Amelia Maria Găman, M. A. Găman

Hematological malignancies are severe diseases, fatal when untreated, with a profound psychosocial impact on the patient, family members, friends and society. Scientific discoveries from the last years about the understanding of the pathophysiological mechanisms of hematological malignancies and the innovative modern treatment options (including bone marrow transplantation) have changed in a favourable way the evolution and the prognosis of patients with these diseases, but brought along other consequences on the quality of life, psychoemotional aspects and social insertion.
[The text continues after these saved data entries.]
-- ==== Sys2Proof/Machine/Port.lean ====
section
/-! DEFINITION. What one event does: a port read, a port write, a write to CMD, a reset (R33, R34, R48, R49, R71,
R75, R77, R300). -/

namespace Sys2Proof.Machine

/-- The reads whose value is unspecified and may differ each time (R34, R48, R77: ID5, ID6). -/
def drawsFree : PortReg → Bool
  | .cmd => true
  | .reserved => true
  | .unmapped => true
  | _ => false

/-- The word a 32-bit read at an aligned offset returns (R32, R39-R42, R48, R71). -/
def readValue (s : State) (off : Nat) : Word :=
  match portReg s.params.dmemBytes off with
  | .cmd => Config.freeRead s.draws
  | .status => statusWord s
  | .addr => s.addr
  | .len => s.len
  | .seedLo => s.seedLo
  | .seedHi => s.seedHi
  | .info => BitVec.ofNat 32 s.params.dmemBytes
  | .nonce i => s.nonce[i]
  | .ctr i => if s.ctrValid then blockWord s.ctr i else Config.heldRead s.epoch off
  | .key i => s.key[i]
  | .ek r c => if s.keyValid && decide (r.val ≤ s.nr.toNat) then s.ek[r][c] else Config.heldRead s.epoch off
  | .dk r c => if s.keyValid && decide (r.val ≤ s.nr.toNat) then s.dk[r][c] else Config.heldRead s.epoch off
  | .dmem a => Memory.readWord s.dmem a
  | .reserved => Config.freeRead s.draws
  | .unmapped => Config.freeRead s.draws

/-- A 32-bit read at an aligned offset: it returns a word and has no side effect (R77). -/
def hostRead (off : Nat) (s : State) : State :=
  { s with
    readData := some (readValue s off)
    draws := if drawsFree (portReg s.params.dmemBytes off) then s.draws + 1 else s.draws }

/-- A write to a register that is not CMD: operand registers and DMEM take the word, every other offset ignores
it (R32, R48, R49, R71). -/
def writeReg (r : PortReg) (v : Word) (s : State) : State :=
  match r with
  | .cmd => s
  | .status => s
  | .addr => { s with addr := v }
  | .len => { s with len := v }
  | .seedLo => { s with seedLo := v }
  | .seedHi => { s with seedHi := v }
  | .info => s
  | .nonce i => { s with nonce := s.nonce.set i v }
  | .ctr _ => s
  | .key i => { s with key := s.key.set i v }
  | .ek _ _ => s
  | .dk _ _ => s
  | .dmem a => s.setDmem (Memory.writeWord s.dmem a v)
  | .reserved => s
  | .unmapped => s

/-- The command of a word written to CMD (R34): a legal word performs its command, an illegal one raises
CommandInvalid (R104). -/
def runCommand (v : Word) (s : State) : Result :=
  match decode v with
  | .command i => exec i s
  | .illegal _ => raiseError .commandInvalid s

/-- A 32-bit write at an aligned offset. -/
def hostWrite (off : Nat) (v : Word) (s : State) : Result :=
  if portReg s.params.dmemBytes off = .cmd then runCommand v s.nextEpoch
  else .next (writeReg (portReg s.params.dmemBytes off) v s.nextEpoch)

/-- The reset event (R300): every piece of state takes its value of R50, the parameters stay, and so do the events
still to come and the numbering of the free values (assumption 13). -/
def platformReset (s : State) : State :=
  { State.resetWith s.params with host := s.host, epoch := s.epoch + 1, draws := s.draws }

/-- The port carries 32-bit transfers at multiples of 4; another access is refused (R75, ID7; assumption 9). -/
def checkAccess (width off : Nat) (go : Result) : Result :=
  if width ≠ 32 then .refused (.accessWidth width)
  else if off % 4 ≠ 0 then .refused (.accessAlignment off)
  else go

/-- One event, as one indivisible step (R74). -/
def perform (e : HostEvent) (s : State) : Result :=
  match e with
  | .read width off => checkAccess width off (.next (hostRead off s))
  | .write width off v => checkAccess width off (hostWrite off v s)
  | .reset => .next (platformReset s)

/-- With no event the core holds its state (R30, R284; assumption 12). -/
def idle (s : State) : State := s

/-- The write to CMD that issues a command word (R34, R106). -/
def issue (v : Word) : HostEvent := .write 32 0x000 v

end Sys2Proof.Machine
end

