-- ==== Sys2Proof/Machine/HostSequences.lean ====
section
/-! DEFINITION. The pseudo-instructions of rules R108 to R113: sequences of port transactions the host issues, and
what the host makes of the words their reads return. -/

namespace Sys2Proof.Machine

/-- `wr NAME, v` at the register's offset (R106). -/
def wr (off : Nat) (v : Word) : HostEvent := .write 32 off v

/-- `rd NAME` (R106). -/
def rd (off : Nat) : HostEvent := .read 32 off

/-- A command mnemonic: the write of its word to CMD (R106, R107). -/
def cmd (i : Instr) : HostEvent := issue (encode i)

/-- `word(bs, i)` of a byte string; bytes past its end are 0, which is the padding of R108. -/
def stringWord (bs : List Byte) (i : Nat) : Word :=
  pack32 (bs.getD (4 * i) 0) (bs.getD (4 * i + 1) 0) (bs.getD (4 * i + 2) 0) (bs.getD (4 * i + 3) 0)

/-- `setkey K`, for a K of at most 32 bytes (R108). -/
def setkeySequence (k : List Byte) : List HostEvent :=
  (List.range 8).map (fun i => wr (0x040 + 4 * i) (stringWord k i)) ++ [cmd (.keyExpand k.length)]

/-- `setnonce N`, for an N of 12 bytes (R109). -/
def setnonceSequence (n : List Byte) : List HostEvent :=
  [wr 0x020 (stringWord n 0), wr 0x024 (stringWord n 1), wr 0x028 (stringWord n 2)]

/-- `setseed n`, for n below 2^64 (R110). -/
def setseedSequence (n : Nat) : List HostEvent :=
  [wr 0x010 (BitVec.ofNat 32 (n % 2 ^ 32)), wr 0x014 (BitVec.ofNat 32 (n / 2 ^ 32))]

/-- `wrbytes a, B`, for an a and a length of B that are multiples of 4 (R111). -/
def wrbytesSequence (a : Nat) (bs : List Byte) : List HostEvent :=
  (List.range (bs.length / 4)).map fun j => wr (0x1000 + a + 4 * j) (stringWord bs j)

/-- The port reads of `rdbytes a, n`, for an a and n that are multiples of 4 (R111). -/
def rdbytesSequence (a n : Nat) : List HostEvent :=
  (List.range (n / 4)).map fun j => rd (0x1000 + a + 4 * j)

/-- The words the next k events return to the host, oldest first; a refused access returns none and ends them. -/
def answers : Nat → State → List Word
  | 0, _ => []
  | k + 1, s =>
    match step s with
    | .next t => t.readData.toList ++ answers k t
    | .fault _ => []
    | .refused _ => []

/-- The host's unpacking of words into a byte string, each word big-endian (R111, R71). -/
def unpackWords (ws : List Word) : List Byte := ws.flatMap wordBytes

/-- s with the reads of `rdbytes a, n` as its next events. -/
def issueRdbytes (a n : Nat) (s : State) : State := { s with host := rdbytesSequence a n ++ s.host }

/-- What `rdbytes a, n` gives the host that issues it at s: the n bytes its reads return, unpacked (R111). -/
def rdbytes (a n : Nat) (s : State) : List Byte := unpackWords (answers (n / 4) (issueRdbytes a n s))

/-- `ENCRYPT a, n, N, v` (R112); the v of R112's short form is 1 (D32). -/
def encryptSequence (a n : Word) (nonce : List Byte) (v : Nat) : List HostEvent :=
  setnonceSequence nonce ++ setseedSequence v
    ++ [cmd (.ctrLoad 12), cmd .streamReset, wr 0x008 a, wr 0x00C n, cmd .streamApply]

/-- `DECRYPT a, n, N, v`: the expansion of ENCRYPT (R113). -/
def decryptSequence (a n : Word) (nonce : List Byte) (v : Nat) : List HostEvent :=
  encryptSequence a n nonce v

end Sys2Proof.Machine
end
The psychological manifestations are variable, occuring at each transitional point of illness: establishment and communication of diagnosis of the hematological malignancy, beginning of treatment, evolution and disease progression. The factors which influence the psychosocial response are the emotional stability of the person before diagnosis and the existence of a social support (family members, friends, colleagues).

The communication of diagnosis determined an acute emotional stress of the patient, family members and friends, because they associated the hematological malignancy with a severe disease, a specific aggressive long-term treatment, frequent and unpleasant side effects (nausea, vomiting, hair loss, sexual dysfunction, neurological complications, neutropenia etc), lenghty hospitalisation, family separation, temporary or definitive loss of social insertion, financial burden. The emotional response of the patient and family to the diagnosis of the hematological malignancy is characterised by shock, disbelief, denial, anxiety, depression, sleep and appetite disturbances, difficulty in performing everyday activities (1, 2, 3).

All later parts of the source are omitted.